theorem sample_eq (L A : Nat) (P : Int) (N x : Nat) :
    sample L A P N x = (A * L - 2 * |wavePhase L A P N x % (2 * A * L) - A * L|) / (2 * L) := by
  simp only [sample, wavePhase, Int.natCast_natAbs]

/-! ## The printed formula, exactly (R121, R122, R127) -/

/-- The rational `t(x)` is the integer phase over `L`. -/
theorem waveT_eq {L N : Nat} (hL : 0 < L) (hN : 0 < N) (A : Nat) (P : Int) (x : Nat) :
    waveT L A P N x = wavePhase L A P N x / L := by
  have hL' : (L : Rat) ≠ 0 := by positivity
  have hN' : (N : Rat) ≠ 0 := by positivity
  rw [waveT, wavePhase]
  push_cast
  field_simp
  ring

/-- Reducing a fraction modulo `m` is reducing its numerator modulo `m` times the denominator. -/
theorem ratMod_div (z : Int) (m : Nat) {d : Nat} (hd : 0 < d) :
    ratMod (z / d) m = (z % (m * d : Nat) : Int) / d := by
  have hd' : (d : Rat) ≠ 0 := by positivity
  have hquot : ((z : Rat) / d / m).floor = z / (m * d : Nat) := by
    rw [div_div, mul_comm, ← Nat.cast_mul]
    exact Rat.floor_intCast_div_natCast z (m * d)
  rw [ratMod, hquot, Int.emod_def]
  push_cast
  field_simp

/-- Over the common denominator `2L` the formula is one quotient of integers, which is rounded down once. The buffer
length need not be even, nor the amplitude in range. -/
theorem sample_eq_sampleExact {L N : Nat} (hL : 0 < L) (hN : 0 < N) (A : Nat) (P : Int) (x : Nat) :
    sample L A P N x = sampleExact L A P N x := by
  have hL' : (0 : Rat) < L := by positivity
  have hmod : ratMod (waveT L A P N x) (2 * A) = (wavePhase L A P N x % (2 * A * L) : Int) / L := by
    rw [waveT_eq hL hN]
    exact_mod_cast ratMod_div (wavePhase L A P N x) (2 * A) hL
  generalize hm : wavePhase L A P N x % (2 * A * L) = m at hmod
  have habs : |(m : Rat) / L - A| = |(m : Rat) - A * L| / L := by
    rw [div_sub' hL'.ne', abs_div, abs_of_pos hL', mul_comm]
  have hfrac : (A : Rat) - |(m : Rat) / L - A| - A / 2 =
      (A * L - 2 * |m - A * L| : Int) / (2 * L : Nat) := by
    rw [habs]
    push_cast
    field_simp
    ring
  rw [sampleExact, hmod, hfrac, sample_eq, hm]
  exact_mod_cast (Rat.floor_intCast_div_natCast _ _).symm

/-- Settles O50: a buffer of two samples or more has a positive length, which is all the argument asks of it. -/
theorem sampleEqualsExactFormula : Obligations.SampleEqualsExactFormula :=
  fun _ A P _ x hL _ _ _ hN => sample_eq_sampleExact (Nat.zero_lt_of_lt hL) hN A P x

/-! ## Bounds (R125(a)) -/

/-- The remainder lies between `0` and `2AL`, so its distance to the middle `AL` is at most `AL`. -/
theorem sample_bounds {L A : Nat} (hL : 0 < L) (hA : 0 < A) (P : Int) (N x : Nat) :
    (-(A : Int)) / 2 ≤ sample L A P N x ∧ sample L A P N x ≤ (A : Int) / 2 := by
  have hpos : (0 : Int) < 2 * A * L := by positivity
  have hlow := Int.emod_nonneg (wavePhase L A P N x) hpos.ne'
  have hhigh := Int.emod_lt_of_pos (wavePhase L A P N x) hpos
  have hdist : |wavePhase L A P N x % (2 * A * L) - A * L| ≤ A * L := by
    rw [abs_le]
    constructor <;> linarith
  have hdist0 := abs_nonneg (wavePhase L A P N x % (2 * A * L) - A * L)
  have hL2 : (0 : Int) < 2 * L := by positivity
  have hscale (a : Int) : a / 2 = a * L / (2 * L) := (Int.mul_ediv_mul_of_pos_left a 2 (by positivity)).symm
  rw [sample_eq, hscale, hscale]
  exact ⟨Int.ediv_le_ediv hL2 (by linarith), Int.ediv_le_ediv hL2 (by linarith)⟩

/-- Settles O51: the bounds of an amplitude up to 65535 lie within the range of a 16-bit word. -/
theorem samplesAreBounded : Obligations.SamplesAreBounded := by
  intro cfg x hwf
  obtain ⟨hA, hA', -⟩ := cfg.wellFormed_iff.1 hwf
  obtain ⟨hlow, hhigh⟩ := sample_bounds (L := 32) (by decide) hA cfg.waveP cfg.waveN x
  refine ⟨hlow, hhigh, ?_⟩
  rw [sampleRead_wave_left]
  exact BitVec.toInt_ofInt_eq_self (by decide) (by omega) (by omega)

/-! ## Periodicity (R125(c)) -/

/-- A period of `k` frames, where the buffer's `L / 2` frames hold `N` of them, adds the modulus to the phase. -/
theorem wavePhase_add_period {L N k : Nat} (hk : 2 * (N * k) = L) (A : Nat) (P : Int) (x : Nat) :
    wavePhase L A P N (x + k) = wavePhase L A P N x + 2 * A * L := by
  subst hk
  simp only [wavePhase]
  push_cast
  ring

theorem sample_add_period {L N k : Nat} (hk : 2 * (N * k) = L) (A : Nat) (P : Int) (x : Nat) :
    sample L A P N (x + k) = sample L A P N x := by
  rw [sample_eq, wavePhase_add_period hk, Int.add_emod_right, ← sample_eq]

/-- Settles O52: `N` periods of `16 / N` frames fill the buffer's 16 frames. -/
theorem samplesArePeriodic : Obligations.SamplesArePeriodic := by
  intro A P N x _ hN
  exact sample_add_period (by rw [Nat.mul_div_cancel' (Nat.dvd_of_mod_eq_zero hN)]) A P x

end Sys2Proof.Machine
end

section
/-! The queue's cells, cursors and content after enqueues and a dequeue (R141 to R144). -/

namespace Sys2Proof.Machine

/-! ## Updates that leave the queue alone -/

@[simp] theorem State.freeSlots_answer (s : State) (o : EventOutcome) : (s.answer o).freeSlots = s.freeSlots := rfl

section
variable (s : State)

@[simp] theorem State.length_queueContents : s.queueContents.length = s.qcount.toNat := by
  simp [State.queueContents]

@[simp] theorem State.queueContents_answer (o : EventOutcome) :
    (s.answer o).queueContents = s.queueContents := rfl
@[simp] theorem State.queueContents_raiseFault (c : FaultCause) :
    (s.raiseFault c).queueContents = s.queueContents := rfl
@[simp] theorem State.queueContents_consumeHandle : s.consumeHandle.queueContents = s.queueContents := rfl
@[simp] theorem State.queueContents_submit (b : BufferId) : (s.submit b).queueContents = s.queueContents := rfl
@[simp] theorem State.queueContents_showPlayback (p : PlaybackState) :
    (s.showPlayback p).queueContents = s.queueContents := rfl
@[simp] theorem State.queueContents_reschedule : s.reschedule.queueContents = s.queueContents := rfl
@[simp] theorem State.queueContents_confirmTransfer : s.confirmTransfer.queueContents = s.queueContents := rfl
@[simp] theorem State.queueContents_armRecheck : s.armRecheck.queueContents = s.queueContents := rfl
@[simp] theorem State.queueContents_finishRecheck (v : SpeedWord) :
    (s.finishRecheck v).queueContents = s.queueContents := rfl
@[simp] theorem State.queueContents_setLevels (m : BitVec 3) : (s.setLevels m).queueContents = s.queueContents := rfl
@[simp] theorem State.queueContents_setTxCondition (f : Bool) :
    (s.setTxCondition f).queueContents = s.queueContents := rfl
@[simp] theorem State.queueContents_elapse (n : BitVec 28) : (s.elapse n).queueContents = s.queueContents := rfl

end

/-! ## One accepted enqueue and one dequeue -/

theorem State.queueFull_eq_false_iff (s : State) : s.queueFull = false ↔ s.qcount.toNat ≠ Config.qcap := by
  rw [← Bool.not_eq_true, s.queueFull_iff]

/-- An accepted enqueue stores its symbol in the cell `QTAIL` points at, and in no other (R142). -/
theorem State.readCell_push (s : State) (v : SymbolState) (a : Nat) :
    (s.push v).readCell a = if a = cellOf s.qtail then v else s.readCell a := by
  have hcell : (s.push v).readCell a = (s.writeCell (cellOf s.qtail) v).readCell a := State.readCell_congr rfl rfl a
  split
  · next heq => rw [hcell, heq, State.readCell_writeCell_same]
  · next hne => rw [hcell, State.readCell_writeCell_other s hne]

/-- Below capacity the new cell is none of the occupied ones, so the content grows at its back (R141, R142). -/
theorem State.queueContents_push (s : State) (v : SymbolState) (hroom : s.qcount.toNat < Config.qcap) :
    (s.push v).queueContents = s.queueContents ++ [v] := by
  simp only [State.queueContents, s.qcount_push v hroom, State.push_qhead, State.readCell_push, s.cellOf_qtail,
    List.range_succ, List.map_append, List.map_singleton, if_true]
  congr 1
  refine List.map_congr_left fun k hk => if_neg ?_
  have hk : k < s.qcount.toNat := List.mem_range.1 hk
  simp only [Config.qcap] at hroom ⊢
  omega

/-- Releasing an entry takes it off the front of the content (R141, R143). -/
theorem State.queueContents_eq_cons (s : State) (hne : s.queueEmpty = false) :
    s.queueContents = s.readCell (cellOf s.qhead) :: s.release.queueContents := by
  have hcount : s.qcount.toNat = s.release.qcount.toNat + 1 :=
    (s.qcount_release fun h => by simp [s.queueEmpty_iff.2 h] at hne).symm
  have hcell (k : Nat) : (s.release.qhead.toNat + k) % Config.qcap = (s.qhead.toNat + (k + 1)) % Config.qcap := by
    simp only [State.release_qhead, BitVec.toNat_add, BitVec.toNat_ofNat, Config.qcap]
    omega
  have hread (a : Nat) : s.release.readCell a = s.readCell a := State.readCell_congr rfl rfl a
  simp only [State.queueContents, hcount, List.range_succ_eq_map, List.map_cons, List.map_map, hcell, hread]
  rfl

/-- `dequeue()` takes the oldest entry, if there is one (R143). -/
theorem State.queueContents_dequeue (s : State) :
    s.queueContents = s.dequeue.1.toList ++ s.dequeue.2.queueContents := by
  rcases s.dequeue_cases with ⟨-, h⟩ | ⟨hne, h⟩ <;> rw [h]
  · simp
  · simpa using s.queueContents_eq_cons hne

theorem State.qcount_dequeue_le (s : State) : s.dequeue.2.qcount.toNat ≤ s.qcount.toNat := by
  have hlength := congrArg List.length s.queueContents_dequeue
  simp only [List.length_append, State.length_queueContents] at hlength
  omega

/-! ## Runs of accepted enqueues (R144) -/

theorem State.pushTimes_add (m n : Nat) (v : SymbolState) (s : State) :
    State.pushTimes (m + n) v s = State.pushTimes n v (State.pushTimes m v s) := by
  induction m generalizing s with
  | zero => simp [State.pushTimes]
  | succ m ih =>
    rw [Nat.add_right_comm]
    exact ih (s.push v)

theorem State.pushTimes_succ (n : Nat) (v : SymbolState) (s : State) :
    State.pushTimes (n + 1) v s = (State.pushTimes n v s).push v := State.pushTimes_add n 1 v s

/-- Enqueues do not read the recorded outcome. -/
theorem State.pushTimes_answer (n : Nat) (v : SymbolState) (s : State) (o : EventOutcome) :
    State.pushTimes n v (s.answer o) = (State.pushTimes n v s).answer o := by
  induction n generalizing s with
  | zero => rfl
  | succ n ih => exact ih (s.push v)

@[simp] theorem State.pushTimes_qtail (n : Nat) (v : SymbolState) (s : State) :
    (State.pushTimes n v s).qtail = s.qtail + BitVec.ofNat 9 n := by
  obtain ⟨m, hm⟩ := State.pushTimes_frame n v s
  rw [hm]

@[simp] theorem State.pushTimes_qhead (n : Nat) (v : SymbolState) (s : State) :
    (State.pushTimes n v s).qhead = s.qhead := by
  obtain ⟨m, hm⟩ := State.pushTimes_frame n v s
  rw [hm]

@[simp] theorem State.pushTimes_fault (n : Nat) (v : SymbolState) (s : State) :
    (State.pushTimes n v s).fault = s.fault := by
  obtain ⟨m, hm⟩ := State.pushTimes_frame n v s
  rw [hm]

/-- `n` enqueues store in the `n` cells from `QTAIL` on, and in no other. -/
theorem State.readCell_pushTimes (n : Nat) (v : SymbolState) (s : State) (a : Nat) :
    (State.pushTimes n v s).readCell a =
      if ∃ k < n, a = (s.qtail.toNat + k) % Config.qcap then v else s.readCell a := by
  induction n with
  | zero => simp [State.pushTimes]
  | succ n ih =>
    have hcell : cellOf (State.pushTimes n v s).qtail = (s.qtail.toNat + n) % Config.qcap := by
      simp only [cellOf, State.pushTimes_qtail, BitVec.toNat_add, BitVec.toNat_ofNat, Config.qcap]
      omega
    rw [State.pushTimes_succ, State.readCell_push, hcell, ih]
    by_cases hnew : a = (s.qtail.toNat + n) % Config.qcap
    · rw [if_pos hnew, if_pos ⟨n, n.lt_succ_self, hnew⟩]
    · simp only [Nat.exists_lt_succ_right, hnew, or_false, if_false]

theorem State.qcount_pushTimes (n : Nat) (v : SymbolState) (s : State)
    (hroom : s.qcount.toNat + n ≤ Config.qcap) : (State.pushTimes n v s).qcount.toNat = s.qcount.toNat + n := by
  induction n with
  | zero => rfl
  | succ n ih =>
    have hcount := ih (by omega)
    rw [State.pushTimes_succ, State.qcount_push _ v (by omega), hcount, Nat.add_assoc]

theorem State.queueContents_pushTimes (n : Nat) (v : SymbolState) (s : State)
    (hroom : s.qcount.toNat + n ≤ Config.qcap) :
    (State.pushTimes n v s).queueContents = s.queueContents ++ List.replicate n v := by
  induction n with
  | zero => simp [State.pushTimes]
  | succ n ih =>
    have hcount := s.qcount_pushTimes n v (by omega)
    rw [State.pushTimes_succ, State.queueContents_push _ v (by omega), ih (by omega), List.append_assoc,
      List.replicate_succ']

* Try it
Emit, unaltered, the lines from the top of the listing down through the line that holds "ratMod (z /"; emit nothing else.

* Answer section
theorem sample_eq (L A : Nat) (P : Int) (N x : Nat) :
    sample L A P N x = (A * L - 2 * |wavePhase L A P N x % (2 * A * L) - A * L|) / (2 * L) := by
  simp only [sample, wavePhase, Int.natCast_natAbs]

/-! ## The printed formula, exactly (R121, R122, R127) -/

/-- The rational `t(x)` is the integer phase over `L`. -/
theorem waveT_eq {L N : Nat} (hL : 0 < L) (hN : 0 < N) (A : Nat) (P : Int) (x : Nat) :
    waveT L A P N x = wavePhase L A P N x / L := by
  have hL' : (L : Rat) ≠ 0 := by positivity
  have hN' : (N : Rat) ≠ 0 := by positivity
  rw [waveT, wavePhase]
  push_cast
  field_simp
  ring

/-- Reducing a fraction modulo `m` is reducing its numerator modulo `m` times the denominator. -/
theorem ratMod_div (z : Int) (m : Nat) {d : Nat} (hd : 0 < d) :
    ratMod (z / d) m = (z % (m * d : Nat) : Int) / d := by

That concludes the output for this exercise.